3a. Vivaria. Vivaria are adapted from all glass aquaria; these are easy to clean and sterilize, although silicone cement and plastic retaining frames may react with certain cleansers or disinfectants.

3b. Vivarium size and design. The sizes of vivaria are dictated by the nature of specific experiments and no generalization can be made about them because of the profoundly different Umwelt (sensory world) of reptiles (Delong, Greenberg, and Keaney 1986); size must be ascertained empirically using indications of stress (below) as a guide. Cages employed successfully in past studies range from 1 gallon glass jars through 60 gallon modified glass aquaria, and even very large glass fronted museum display cabinets.
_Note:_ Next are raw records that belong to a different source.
-- ==== Sys2Proof/Machine/Gamo.lean ====
section
/-! DEFINITION. Global atomics, sync objects at their action cycle, and `lnch` up to its arrival (05_scalar_control.md R142 to R144,
11_tower_memory.md R281 to R287). -/

namespace Sys2Proof.Machine

/-! Pages of one word. -/

/-- Translates the page of `va` and checks its rights, ownership and format; an atomic takes no page of a fabric format, also behind a
decoder (R264, R266, R274, R278, R283; R143). -/
def State.wordPage (s : State) (k : Nat) (walked : Bool) (va : Nat) (r w fmt : Bool) (kind : Nat) :
    State × Start (List (Nat × Word)) :=
  match s.xlateAll k walked [va] with
  | (s, .error (c, a)) => (s, .fault (walkTrap c kind a))
  | (s, .ok (_, true)) => (s, .miss)
  | (s, .ok (ps, false)) =>
    let p := alGet 0 ps (va / 4096)
    match pageRights r w false p with
    | some c => (s, .fault (engTrap c kind va))
    | none =>
      if (s.pageFmt p).isNone || (fmt && 13 ≤ pteFmt p) then (s, .fault (engTrap 16 kind va)) else (s, .ok ps)

/-- An atomic on a word at a flat address: the old value and its poison. A poisoned word stays poisoned but under `swap`
(R19, R281, R287). -/
def State.atomicAt (s : State) (flat : Nat) (op : AtomicOp) (w64 : Bool) (operand cmp : Word) : State × Word × Nat :=
  let n := if w64 then 8 else 4
  let old := BitVec.ofNat 64 (leValue (s.bytes flat n))
  let p := s.poisonIn flat n
  let new := atomicNew op w64 old operand cmp
  let s' := s.landBytes flat (leBytes new.toNat n) [] false 0
  ({ s' with poison := if op = .swap then s'.poison else s.poison }, old, p.1)

/-! Issue (R283, R284). -/

/-- The timed queue of a command of the syllable. -/
def Ctx.timedCmd (x : Ctx) (kind : CmdKind) (queue dly land : Nat) : Cmd :=
  { uid := x.c.p.uid, kind := kind, queue := queue, bundle := x.c.f.pc.toNat, slot := x.slot, syll := x.syll,
    issue := x.c.clk, start := x.c.clk + dly, land := x.c.clk + dly + land, started := false, sPos := 0, lPos := 0,
    flights := [], pages := [], regs := [] }

/-- A `gamo` at issue: PROT at TL ≥ 1, then channel order, fences and the order forms. -/
def gamo (op : AtomicOp) (order : Nat) (w : BitVec 1) (a b : BitVec 5) (l : BitVec 11) (s : State) :
    Host.Outcome State Fault Refusal :=
  s.syllable fun x =>
    let w64 := w == 1
    let lo : Word → Word := fun v => if w64 then v else (lo32 v).setWidth 64
    let gdst := x.c.engReg 0x11
    let g : GamoArgs := ⟨op, w64, order, (x.sc 0 a).toNat, lo (x.sc 1 b), lo (x.c.engReg 0x10), gdst, 0⟩
    let m := x.timedCmd (.gamo g) 3 l.toNat (2 * (x.tt 23).lat)
    let e := x.c.e
    let ch := field gdst 40 4
    if 1 ≤ x.c.tl then .error (trapProt akOther)
    else if m.start < alGet 0 e.atomCh ch ∨ e.fenced 3 m.start ∨ m.start < e.acqAtom ∨ x.c.guarded m ∨
        (order = 2 ∧ m.start < max (e.last 0) (e.last 3)) then .error slipLate
    else .ok ((x.c.modE fun e =>
      { e with cmds := e.cmds ++ [m], atomCh := alSet e.atomCh ch m.land, lastLand := e.lastLand.set 3 (max (e.last 3) m.land),
               acqAtom := if order = 1 then max e.acqAtom m.land else e.acqAtom }).modP fun p => { p with uid := p.uid + 1 })

def execGamoAdd (w : BitVec 1) (a b : BitVec 5) (l : BitVec 11) (s : State) := gamo .add 0 w a b l s
def execGamoAnd (w : BitVec 1) (a b : BitVec 5) (l : BitVec 11) (s : State) := gamo .and 0 w a b l s
def execGamoOr (w : BitVec 1) (a b : BitVec 5) (l : BitVec 11) (s : State) := gamo .or 0 w a b l s
def execGamoXor (w : BitVec 1) (a b : BitVec 5) (l : BitVec 11) (s : State) := gamo .xor 0 w a b l s
def execGamoMin (w : BitVec 1) (a b : BitVec 5) (l : BitVec 11) (s : State) := gamo .min 0 w a b l s
def execGamoMax (w : BitVec 1) (a b : BitVec 5) (l : BitVec 11) (s : State) := gamo .max 0 w a b l s
def execGamoSwap (w : BitVec 1) (a b : BitVec 5) (l : BitVec 11) (s : State) := gamo .swap 0 w a b l s
def execGamoCas (w : BitVec 1) (a b : BitVec 5) (l : BitVec 11) (s : State) := gamo .cas 0 w a b l s
def execGamoAcqAdd (w : BitVec 1) (a b : BitVec 5) (l : BitVec 11) (s : State) := gamo .add 1 w a b l s
def execGamoAcqAnd (w : BitVec 1) (a b : BitVec 5) (l : BitVec 11) (s : State) := gamo .and 1 w a b l s
def execGamoAcqOr (w : BitVec 1) (a b : BitVec 5) (l : BitVec 11) (s : State) := gamo .or 1 w a b l s
def execGamoAcqXor (w : BitVec 1) (a b : BitVec 5) (l : BitVec 11) (s : State) := gamo .xor 1 w a b l s
def execGamoAcqMin (w : BitVec 1) (a b : BitVec 5) (l : BitVec 11) (s : State) := gamo .min 1 w a b l s
def execGamoAcqMax (w : BitVec 1) (a b : BitVec 5) (l : BitVec 11) (s : State) := gamo .max 1 w a b l s
def execGamoAcqSwap (w : BitVec 1) (a b : BitVec 5) (l : BitVec 11) (s : State) := gamo .swap 1 w a b l s
def execGamoAcqCas (w : BitVec 1) (a b : BitVec 5) (l : BitVec 11) (s : State) := gamo .cas 1 w a b l s
def execGamoRelAdd (w : BitVec 1) (a b : BitVec 5) (l : BitVec 11) (s : State) := gamo .add 2 w a b l s
def execGamoRelAnd (w : BitVec 1) (a b : BitVec 5) (l : BitVec 11) (s : State) := gamo .and 2 w a b l s
def execGamoRelOr (w : BitVec 1) (a b : BitVec 5) (l : BitVec 11) (s : State) := gamo .or 2 w a b l s
def execGamoRelXor (w : BitVec 1) (a b : BitVec 5) (l : BitVec 11) (s : State) := gamo .xor 2 w a b l s
def execGamoRelMin (w : BitVec 1) (a b : BitVec 5) (l : BitVec 11) (s : State) := gamo .min 2 w a b l s
def execGamoRelMax (w : BitVec 1) (a b : BitVec 5) (l : BitVec 11) (s : State) := gamo .max 2 w a b l s
def execGamoRelSwap (w : BitVec 1) (a b : BitVec 5) (l : BitVec 11) (s : State) := gamo .swap 2 w a b l s
def execGamoRelCas (w : BitVec 1) (a b : BitVec 5) (l : BitVec 11) (s : State) := gamo .cas 2 w a b l s

/-! Events of a `gamo`. -/

/-- Width of an atomic in bytes. -/
def GamoArgs.bytes (g : GamoArgs) : Nat := if g.w64 then 8 else 4

/-- Start checks of a `gamo`, in the order of R283. -/
def State.gamoCheck (s : State) (k : Nat) (walked : Bool) (g : GamoArgs) : State × Start (List (Nat × Word)) :=
  let addr := field g.gdst 0 40
  let lsp := (s.core k).f.task.lsp
  let dst : Option Trap :=
    if field g.gdst 63 1 = 1 then none
    else match (s.launchOf k).window addr g.bytes with
      | none => some (engTrap 12 akAtomic addr)
      | some w =>
        if !((w.unit == 0 && w.own lsp) || (w.unit == 8 && w.tower == lsp / 128 && w.cupola == lsp / 16 % 8)) then
          some (engTrap 12 akAtomic addr)
        else if addr % g.bytes ≠ 0 then some (engTrap 14 akAtomic addr)
        else none
  if g.addr % g.bytes ≠ 0 then (s, .fault (engTrap 14 akAtomic g.addr))
  else match dst with
    | some t => (s, .fault t)
    | none => s.wordPage k walked g.addr true true true akAtomic

/-- A `gamo` makes its start checks (R283). -/
def execGamoStart (k uid : Nat) (s : State) : Host.Outcome State Fault Refusal :=
  match (s.core k).cmd uid with
  | none => .next s
  | some m => match m.kind with
    | .gamo g =>
      if m.started then .next s
      else match s.gamoCheck k ((s.core k).e.walked.contains uid) g with
        | (s, r) => .next (s.started k m r)
    | _ => .next s

/-- A `gamo` applies its operation at start + T; members of a group apply in requester order (R19, R281, R283). -/
def execGamoApply (k uid : Nat) (s : State) : Host.Outcome State Fault Refusal :=
  match (s.core k).cmd uid with
  | none => .next s
  | some m => match m.kind with
    | .gamo g =>
      if m.sPos ≠ 0 ∨ !m.started then .next s
      else viaUnit k uid s <|
        let r := s.atomicAt (flatOf m.pages g.addr) g.op g.w64 g.operand g.cmp
        let n := g.bytes
        let new := atomicNew g.op g.w64 r.2.1 g.operand g.cmp
        let s := r.1.digest k m.slot (s.core k).clk true g.addr (leBytes new.toNat n)
        .next (s.setCmd k { m with sPos := 1, regs := [r.2.1, BitVec.ofNat 64 r.2.2] })
    | _ => .next s

/-- The old value of a `gamo` lands at GDST.ADDR, and the command ends (R283, R287). -/
def execGamoOldValueLanding (k uid : Nat) (s : State) : Host.Outcome State Fault Refusal :=
  match (s.core k).cmd uid with
  | none => .next s
  | some m => match m.kind with
    | .gamo g =>
      if m.sPos = 0 then .next s
      else
        let addr := field g.gdst 0 40
        let bs := leBytes (m.regs.getD 0 0).toNat g.bytes
        let s := if field g.gdst 63 1 = 1 then s
          else match (s.launchOf k).window addr g.bytes with
            | none => s
            | some w => (s.land w.flat bs [] (m.regs.getD 1 0).toNat).digest k m.slot (s.core k).clk false addr bs
        .next (s.endCmd k m)
    | _ => .next s

/-! Sync objects (R143). -/

/-- The increment of a `rel` lands on its object (R143). -/
def execRelIncrement (k uid : Nat) (s : State) : Host.Outcome State Fault Refusal :=
  match (s.core k).cmd uid with
  | none => .next s
  | some m => match m.kind with
    | .rel obj _ => viaUnit k uid s <|
      match s.wordPage k ((s.core k).e.walked.contains uid) obj.toNat false true false akSync with
      | (s, .miss) => .next (s.startWalk k uid [obj.toNat])
      | (s, .fault t) => .next (s.engineFault k m t true)
      | (s, .ok ps) =>
        let r := s.atomicAt (flatOf ps obj.toNat) .add true 1 0
        .next ((r.1.digest k m.slot (s.core k).clk true obj.toNat (leBytes (r.2.1 + 1).toNat 8)).modCore k (·.endCmd uid))
    | _ => .next s

/-- An `acq` samples its object, which gives no result (R143). -/
def execAcqSample (k uid : Nat) (s : State) : Host.Outcome State Fault Refusal :=
  match (s.core k).cmd uid with
  | none => .next s
  | some m => match m.kind with
    | .acq obj _ => viaUnit k uid s <|
      match s.wordPage k ((s.core k).e.walked.contains uid) obj.toNat true false false akSync with
      | (s, .miss) => .next (s.startWalk k uid [obj.toNat])
      | (s, .fault t) => .next (s.engineFault k m t true)
      | (s, .ok _) => .next (s.modCore k (·.endCmd uid))
    | _ => .next s

/-! Launches from a task (R144). -/

/-- Key of the launch queue among the last starts of untabled queues. -/
def launchQueue : Nat := 2 ^ 16

/-- `lnch` at issue: PROT at TL ≥ 1, then fences and the queue's start order (R294). -/
def execLnch (a b : BitVec 5) (l : BitVec 11) (s : State) : Host.Outcome State Fault Refusal :=
  s.syllable fun x =>
    let m := x.timedCmd (.lnch (x.sc 0 a) (x.sc 1 b)) 5 l.toNat (x.tt 24).lat
    if 1 ≤ x.c.tl then .error (trapProt akOther)
    else if m.start < alGet 0 x.c.e.fabLast launchQueue ∨ x.c.e.fenced 5 m.start then .error slipLate
    else .ok ((x.c.modE fun e => { e with cmds := e.cmds ++ [m], lastLand := e.lastLand.set 5 (max (e.last 5) m.land),
                                          fabLast := alSet e.fabLast launchQueue m.start }).modP
      fun p => { p with uid := p.uid + 1 })

/-- A `lnch` reads its launch record at its start cycle (R144). A misaligned parent object reports access kind 7, the record's (log 59). -/
def execLnchStart (k uid : Nat) (s : State) : Host.Outcome State Fault Refusal :=
  match (s.core k).cmd uid with
  | none => .next s
  | some m => match m.kind with
    | .lnch rcd parent =>
      if m.started then .next s
      else if rcd.toNat % 512 ≠ 0 then .next (s.engineFault k m (engTrap 14 akRecord rcd.toNat) true)
      else if parent.toNat % 8 ≠ 0 then .next (s.engineFault k m (engTrap 14 akRecord parent.toNat) true)
      else match s.wordPage k ((s.core k).e.walked.contains uid) rcd.toNat true false false akRecord with
        | (s, .ok ps) =>
          let f : Flight := ⟨0, s.vbytes ps rcd.toNat 512, [], 0, 0, 0, m.land, []⟩
          .next (s.started k { m with flights := [f] } (.ok ps))
        | (s, r) => .next (s.started k m r)
    | _ => .next s

end Sys2Proof.Machine
end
If reproductive function is a consideration, animals are to be placed in relatively small habitats under conditions known to initiate and maintain gonadal recrudescence throughout the year (Crews and Garrick, 1980; Crews, Rosenblatt, and Lehrman 1973; Licht 1967, 1971). If not housed individually, male dominance aggression will compete with reproductive activities and can retard gonadal development in losing males and nearby females (Crews, Rosenblatt, and Lehrman 1973). Careful attention to microclimate is important (see Section 4, below)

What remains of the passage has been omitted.